» **Your goal**
Beginning with the line that contains "s.sp + 2, pc" in the material below, print each line exactly until the line that contains "w u, pullWord" has been printed, then stop.

» **Listed records**
/-- R172: JSR pushes the address of its last byte, high byte first, and goes to its operand. -/
def Obligations.SubroutineCallResult : Prop :=
  ∀ (w : Word) (s : State), (s.strict = true → 2 ≤ s.sp.toNat) →
    (s.mapped (stackAddr s.sp) → s.mapped (stackAddr (s.sp - 1)) →
      ∃ u, pushWord (s.pc + 2) s = .done () u ∧ exec (.jsrAbs w) s = .next { u with pc := w }) ∧
    (s.isRamAt (stackAddr s.sp) → s.isRamAt (stackAddr (s.sp - 1)) →
      ∃ t, exec (.jsrAbs w) s = .next t ∧ t.peek (stackAddr s.sp) = some (hiByte (s.pc + 2)) ∧
        t.peek (stackAddr (s.sp - 1)) = some (loByte (s.pc + 2)) ∧
        (∀ a, a ≠ stackAddr s.sp → a ≠ stackAddr (s.sp - 1) → t.peek a = s.peek a) ∧ t.pc = w ∧ t.sp = s.sp - 2 ∧
        ((t.setPc s.pc).setSp s.sp).setRegions s.regions = s)

/-- R173, R174: RTS goes to the pulled word plus 1; RTI restores the seven flags and goes to the pulled word as it is. -/
def Obligations.ReturnResults : Prop :=
  ∀ s : State,
    ((s.strict = true → 2 ≤ 255 - s.sp.toNat) →
      (∀ l h, s.peek (stackAddr (s.sp + 1)) = some l → s.peek (stackAddr (s.sp + 2)) = some h →
        exec .rts s = .next { s with sp := s.sp + 2, pc := joinBytes h l + 1 }) ∧
      (s.mapped (stackAddr (s.sp + 1)) → s.mapped (stackAddr (s.sp + 2)) →
        ∃ w u, pullWord s = .done w u ∧ exec .rts s = .next { u with pc := w + 1 })) ∧
    ((s.strict = true → 3 ≤ 255 - s.sp.toNat) →
      (∀ f l h, s.peek (stackAddr (s.sp + 1)) = some f → s.peek (stackAddr (s.sp + 2)) = some l →
        s.peek (stackAddr (s.sp + 3)) = some h →
        exec .rti s = .next { s with sp := s.sp + 3, flags := unpack f, pc := joinBytes h l }) ∧
      (s.mapped (stackAddr (s.sp + 1)) → s.mapped (stackAddr (s.sp + 2)) → s.mapped (stackAddr (s.sp + 3)) →
        ∃ f u w t, pullByte s = .done f u ∧ pullWord u = .done w t ∧
          exec .rti s = .next { t with flags := unpack f, pc := w }))

/-! ## The rows of `DEMO`: completion, traps, frames -/

/-- R150 to R176: every row of `DEMO` completes when its declared headroom is there and the addresses it loads from and
stores to are covered by some region. -/
def Obligations.DemoRowsComplete : Prop :=
  ∀ (i : Instr) (s : State), isDemoRow i = true → roomFor (demoHeadroom i) s →
    (∀ a, a ∈ loadedAddrs i s ++ storedAddrs i s → s.mapped a) → ∃ t, exec i s = .next t

/-- R103, R167 to R174: a row of `DEMO` raises an error only in strict mode, exactly when its declared headroom is missing,
and leaves the state as it was. -/
def Obligations.DemoRowsTrapOnlyInStrictMode : Prop :=
  ∀ (i : Instr) (s : State), isDemoRow i = true → ∀ (e : CoreError) (t : State),
    exec i s = .fault (.raised e t) ↔
      t = s ∧ s.strict = true ∧
        ((e = .stackOverflow ∧ 0 < demoHeadroom i ∧ (s.sp.toNat : Int) < demoHeadroom i) ∨
         (e = .stackUnderflow ∧ demoHeadroom i < 0 ∧ (255 - s.sp.toNat : Int) < -demoHeadroom i))

/-- R150 to R176: a row of `DEMO` leaves every byte of memory alone but those at the addresses it stores to: all of memory,
for a row that stores nothing. The controls, the table and the layout are unchanged, and so is the I/O history where every
address the row loads from and stores to is plain memory. -/
def Obligations.DemoMemoryFrame : Prop :=
  ∀ (i : Instr) (s t : State), isDemoRow i = true → exec i s = .next t →
    (∀ a, a ∉ storedAddrs i s → t.peek a = s.peek a) ∧ (storedAddrs i s = [] → t.regions = s.regions) ∧
      SameControls s t ∧
      ((∀ a, a ∈ loadedAddrs i s ++ storedAddrs i s → ∃ v, s.peek a = some v) → t.events = s.events)

/-- R150 to R176: the registers and flags a row of `DEMO` does not write are unchanged. A load and a transfer to A, X or Y
writes that register, Z and N; pushes, pulls, calls and returns also SP; TXS writes SP. -/
def Obligations.DemoRegisterFrame : Prop :=
  ∀ (i : Instr) (s t : State), isDemoRow i = true → exec i s = .next t →
    ((∀ b, i ≠ .ldaImm b) → (∀ b, i ≠ .ldaZp b) → (∀ w, i ≠ .ldaAbs w) → i ≠ .pla → t.a = s.a) ∧
    ((∀ b, i ≠ .ldxImm b) → i ≠ .tax → i ≠ .tsx → i ≠ .inx → i ≠ .dex → t.x = s.x) ∧
    ((∀ b, i ≠ .ldyImm b) → t.y = s.y) ∧
    (i ≠ .txs → i ≠ .pha → i ≠ .php → i ≠ .pla → i ≠ .plp → (∀ w, i ≠ .jsrAbs w) → i ≠ .rts → i ≠ .rti → t.sp = s.sp) ∧
    (i ≠ .plp → i ≠ .rti → t.flags.v = s.flags.v ∧ t.flags.b = s.flags.b ∧ t.flags.d = s.flags.d) ∧
    (i ≠ .plp → i ≠ .rti → i ≠ .cli → i ≠ .sei → t.flags.i = s.flags.i) ∧
    (i ≠ .plp → i ≠ .rti → i ≠ .clc → i ≠ .sec → t.flags.c = s.flags.c) ∧
    (i = .nop ∨ i = .txs ∨ i = .clc ∨ i = .sec ∨ i = .cli ∨ i = .sei ∨ i = .pha ∨ i = .php ∨ i = .rts ∨
        (∃ b, i = .staZp b ∨ i = .bneRel b ∨ i = .beqRel b) ∨ (∃ w, i = .staAbs w ∨ i = .jmpAbs w ∨ i = .jsrAbs w) →
      t.flags.z = s.flags.z ∧ t.flags.n = s.flags.n)

/-! ## Interrupts, reset, the host -/

/-- R206, R207, R208: `irq` and `nmi` differ in the vector alone. With too little headroom in strict mode they are refused
and nothing changes; otherwise the frame is pushed (here: onto RAM), I is set after the status is packed, and PC comes from
the vector (here: in plain memory). -/
def Obligations.InterruptPushesItsFrame : Prop :=
  ∀ (op : HostOp) (vector : Word) (s : State), (op = .irq ∧ vector = 0xFFFE) ∨ (op = .nmi ∧ vector = 0xFFFA) →
    (s.strict = true ∧ s.sp.toNat < 3 → perform op s = .fault (.raised .stackOverflow s)) ∧
    (¬(s.strict = true ∧ s.sp.toNat < 3) →
      perform op s =
        ((pushWord s.pc s).bind fun _ s1 => (pushByte (pack s.flags) s1).bind fun _ s2 =>
          (readVector vector (s2.setFlag .i true)).bind fun w s3 => .done () (s3.setPc w)).toOutcome) ∧
    (∀ l h, ¬(s.strict = true ∧ s.sp.toNat < 3) → s.isRamAt (stackAddr s.sp) → s.isRamAt (stackAddr (s.sp - 1)) →
      s.isRamAt (stackAddr (s.sp - 2)) → s.peek vector = some l → s.peek (vector + 1) = some h →
      ∃ t, perform op s = .next t ∧ t.peek (stackAddr s.sp) = some (hiByte s.pc) ∧
        t.peek (stackAddr (s.sp - 1)) = some (loByte s.pc) ∧ t.peek (stackAddr (s.sp - 2)) = some (pack s.flags) ∧
        (∀ a, a ≠ stackAddr s.sp → a ≠ stackAddr (s.sp - 1) → a ≠ stackAddr (s.sp - 2) → t.peek a = s.peek a) ∧
        t.sp = s.sp - 3 ∧ t.pc.toNat = h.toNat * 256 + l.toNat ∧ t.flags = { s.flags with i := true } ∧
        t.layout = s.layout ∧
        ((((t.setPc s.pc).setSp s.sp).setFlags s.flags).setRegions s.regions) = s)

» **Reply**
        exec .rts s = .next { s with sp := s.sp + 2, pc := joinBytes h l + 1 }) ∧
      (s.mapped (stackAddr (s.sp + 1)) → s.mapped (stackAddr (s.sp + 2)) →
        ∃ w u, pullWord s = .done w u ∧ exec .rts s = .next { u with pc := w + 1 })) ∧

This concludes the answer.